=== Section Start ===
@[simp ↓] theorem kept_linkFail {u : State} {s : State} (f : Bool) (cause : Nat) (h : Kept u s) :
    Kept u (s.linkFail f cause) := by
  unfold State.linkFail; simp (maxDischargeDepth := 99) [*]

theorem kept_execCausewayIdle {u : State} (dieF : Bool) (far : Bool) {s : State} (h : Kept u s) :
    KeptO u (execCausewayIdle dieF far s) := by
  unfold execCausewayIdle; simp (maxDischargeDepth := 99) [*]

theorem kept_execCausewayTransferReceive {u : State} (dieF : Bool) (far : Bool) (payload : List Word) (ctr : BitVec 72) (tag : BitVec 36) {s : State} (h : Kept u s) :
    KeptO u (execCausewayTransferReceive dieF far payload ctr tag s) := by
  unfold execCausewayTransferReceive; simp (maxDischargeDepth := 99) [*]

theorem kept_execCausewaySilence {u : State} (dieF : Bool) {s : State} (h : Kept u s) :
    KeptO u (execCausewaySilence dieF s) := by
  unfold execCausewaySilence; simp (maxDischargeDepth := 99) [*]

end Sys2Proof.Machine
end

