-- ==== Sys2Proof/Laws/PerInstr.lean ====
section
/-! SUPPORT. What holds of every command as syntax: the table gives no row bits, so no word spells the command. -/
open Sys2Proof

/-- No word, of any width, spells the command. -/
def Sys2Proof.Laws.NoWord.Statement (i : Instr) : Prop := ∀ nbits w, decodeTableWord nbits w ≠ some i

theorem Sys2Proof.Laws.NoWord.noWord (i : Instr) : Statement i := fun _ _ h => nomatch h
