/-- SLOT_DERIVE with its target checked and its octets here fills the target with the key derived. -/
theorem exec_slotDerive {v : Slot} {a : Word} (hr : s.runs key 0o023 j) (hv : v = s.slot (refSlot (j.dw 1 0)))
    (ha : a = derivedAttr v (wd (j.dw 1 1).toNat)) (harg : slotArg j = true) (hvalid : tb (j.dw 1 0) 31 = false)
    (h1 : bits (j.dw 1 1) 31 18 = 0) (h2 : j.dw 1 2 = 0) (h3 : j.dw 1 3 = 0)
    (hkey : s.slotCheck j (j.dw 1 0) U.derive = none) (halg : v.alg ≤ 3 ∨ v.alg = 7)
    (ht : s.targetCheck j (bits j.oparg 15 0) a = none) (hne : j.declared 2 ≠ 0) (hmax : j.declared 2 ≤ 256)
    (hsg : j.sgBad 2 = false) (hlen : j.lenKnown 2 = true) (hst : j.lenStatus = none) (herr : j.hostErr = false)
    (hdata : j.dataHere 2 = true) :
    exec (.slotDerive key) s = .next (s.fillSlot key j (bits j.oparg 15 0) a (derivedKey v (j.data 2))) := by
  subst hv ha
  exact State.onRun_next hr (by
    simp only [harg, hvalid, h1, h2, h3, hkey, halg, ht, hne, hmax.not_gt, hsg, hlen, hst, herr, hdata, Bool.not_true,
      Bool.false_eq_true, ne_eq, not_true_eq_false, or_self, if_false])

/-- SLOT_DESTROY empties a live slot but for its generation. -/
theorem exec_slotDestroy {v : Slot} (hr : s.runs key 0o024 j) (hv : v = s.slot (refSlot j.oparg))
    (href : refClean j.oparg = true) (hvalid : tb j.oparg 31 = false) (hcust : refSlot j.oparg < custodianFirst)
    (hlive : v.state = 1) (hgen : v.gen = refGen j.oparg) (hcol : j.keyHolds v.colour = true) :
    exec (.slotDestroy key) s =
      .next (s.finishSlot key j (refSlot j.oparg) ⟨0, 0, wd (v.gen * 2 ^ 9)⟩ v.persist S.ok []) := by
  subst hv
  exact State.onRun_next hr (by simp [href, hvalid, hcust.not_ge, hlive, hgen, hcol])

/-- SLOT_INFO of a slot that is not live, or whose colour the queue holds, returns its attributes (R140). -/
theorem exec_slotInfo {v : Slot} (hr : s.runs key 0o025 j) (hv : v = s.slot (bits j.oparg 15 0)) (harg : slotArg j = true)
    (hsee : v.state ≠ 1 ∨ j.keyHolds v.colour = true) :
    exec (.slotInfo key) s = .next (s.finish key j S.ok (leOctets 4 v.attr0.toNat ++ leOctets 4 v.attr1.toNat)) := by
  subst hv
  have hsee' : ¬ ((s.slot (bits j.oparg 15 0)).state = 1 ∧ (!j.keyHolds (s.slot (bits j.oparg 15 0)).colour) = true) := by
    rintro ⟨hlive, hcol⟩
    obtain h | h := hsee
    · exact h hlive
    · exact absurd hcol (by rw [h]; decide)
  exact State.onRun_next hr (by simp only [harg, hsee', Bool.not_true, Bool.false_eq_true, if_false])

/-! ### RNG_GET (R162) -/

/-- RNG_GET in good form writes the octets its region's DRBG delivers. -/
theorem exec_rngGet {n : Nat} (hr : s.runs key 0o030 j) (hn : n = bits j.oparg 12 0) (ho : bits j.oparg 31 13 = 0)
    (hne : n ≠ 0) (hmax : n ≤ 4096) (hsg : j.sgBad 1 = false) (hlen : j.lenKnown 1 = true) (hsup : n ≤ j.supplied 1) :
    exec (.rngGet key) s = .next (if s.rngOk j.region then
        ((s.drawFrom j.region n).2.toBuffer j 1 (s.drawFrom j.region n).1).finish key j S.ok
      else s.fail key j S.deviceFault) := by
  subst hn
  refine State.onRun_next hr ?_
  simp only [ho, hne, hmax.not_gt, hsg, hlen, hsup.not_gt, Bool.not_true, Bool.false_eq_true, ne_eq, not_true_eq_false,
    or_self, if_false]
  cases s.rngOk j.region with
  | false => simp only [Bool.not_false, Bool.false_eq_true, if_true, if_false]
  | true => simp only [Bool.not_true, Bool.false_eq_true, if_true, if_false]

/-! ### A slot's change on its way (R139, R144) -/

/-- A change of a slot with no other change of it on its way, in a journal that takes records: it is recorded where the slot
is persistent, and waits for publication. -/
theorem State.finishSlot_of_room {n st : Nat} {v : Slot} (persist : Bool) (r : List Octet) (hpend : s.slotPending key n = false)
    (hcomp : s.cust.compacting = false) (hfull : s.journalFull = false) (hroom : s.cust.journal.length < s.journalCap) :
    s.finishSlot key j n v persist st r =
      (if persist then s.record (some n) v else s).finish key { j with pendSlot := some (n, v) } st r := by
  simp [State.finishSlot, hpend, hcomp, hfull, hroom]

end

/-- Settles O26: each row by the lemma about it where every check has passed. -/
theorem credentialsAndSlotsAreMadeByTheirJobs : Obligations.CredentialsAndSlotsAreMadeByTheirJobs := by
  refine ⟨fun key j s hc hr hpad => ⟨_, rfl, fun hm => ?_, fun sec hm => ?_⟩,
    fun key j s => exec_credDerive,
    fun key j h w s hr hh hw ho hpad h2 h3 hempty hret hgen hcol =>
      exec_credRetire hh hw ho hpad h2 h3 hgen hcol hr hempty hret,
    fun key j h w s hr hh hw ho hpad h2 h3 hret hgen hcol hfree =>
      exec_reclaim_entry hh hw ho hpad h2 h3 hgen hcol hr hret hfree,
    fun key j v s hr ho hv href hvalid h1 h2 h3 hcust hret hgen hcol =>
      exec_reclaim_slot hr ho hv href hvalid h1 h2 h3 hcust hret hgen hcol,
    fun key j a s hr ha harg h0 h1 h2 h3 => ⟨fun st ht => ?_, fun ht hrng => ?_⟩,
    fun key j p s hr harg hvalid h1 h2 h3 hcust hkey halg hp =>
      ⟨fun hm => exec_slotUnwrap_bad hr harg hvalid h1 h2 h3 hcust hkey halg (hp.symm.trans hm),
        fun o hm => exec_slotUnwrap_good hr harg hvalid h1 h2 h3 hcust hkey halg (hp.symm.trans hm)⟩,
    fun key j v w s => exec_slotWrap, fun key j v a s => exec_slotDerive, fun key j v s => exec_slotDestroy,
    fun key j v s => exec_slotInfo,
    fun key j n s hr hn ho hne hmax hsg hlen hsup => ⟨fun hrng => ?_, fun hrng => ?_⟩,
    fun key j n v persist st r s => State.finishSlot_of_room persist r⟩
  · rw [exec_credWrite hc hr hpad, hm, Option.elim_none]
  · rw [exec_credWrite hc hr hpad, hm, Option.elim_some]
  · rw [exec_slotGenerate hr ha harg h0 h1 h2 h3, ht, Option.elim_some]
  · rw [exec_slotGenerate hr ha harg h0 h1 h2 h3, ht, Option.elim_none, if_pos hrng]
  · rw [exec_rngGet hr hn ho hne hmax hsg hlen hsup, if_neg (by rw [hrng]; decide)]
  · rw [exec_rngGet hr hn ho hne hmax hsg hlen hsup, if_pos hrng]

end Sys2Proof.Machine
end

section
/-! PROOFS. Entropy, the journal and the colour keys (R133 to R135, R142, R144). -/
namespace Sys2Proof.Machine

/-! ### The health tests (R134) -/

/-- The repetition count test fails where as many samples as its cutoff have come and the newest of them are equal. -/
theorem State.rctFails_eq (s : State) (last : List Octet) : s.rctFails last =
    (decide (max 0o20 (s.rfld P.rng R.RNG_RCT_CUT 7 0) ≤ last.length) &&
      (last.drop (last.length - max 0o20 (s.rfld P.rng R.RNG_RCT_CUT 7 0))).all (fun o => o == last.getLastD 0)) := by
  have hlen (n : Nat) : (last.drop (last.length - n)).length = n ↔ n ≤ last.length := by
    rw [List.length_drop]
    omega
  simp only [State.rctFails, hlen]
=== Section End ===
> **EXERCISE REQUIREMENTS**
Every line of the records containing the word "subst" must appear in the answer.

> **RESPONSE BOX**
  subst hv ha
  subst hv
  subst hv
  subst hn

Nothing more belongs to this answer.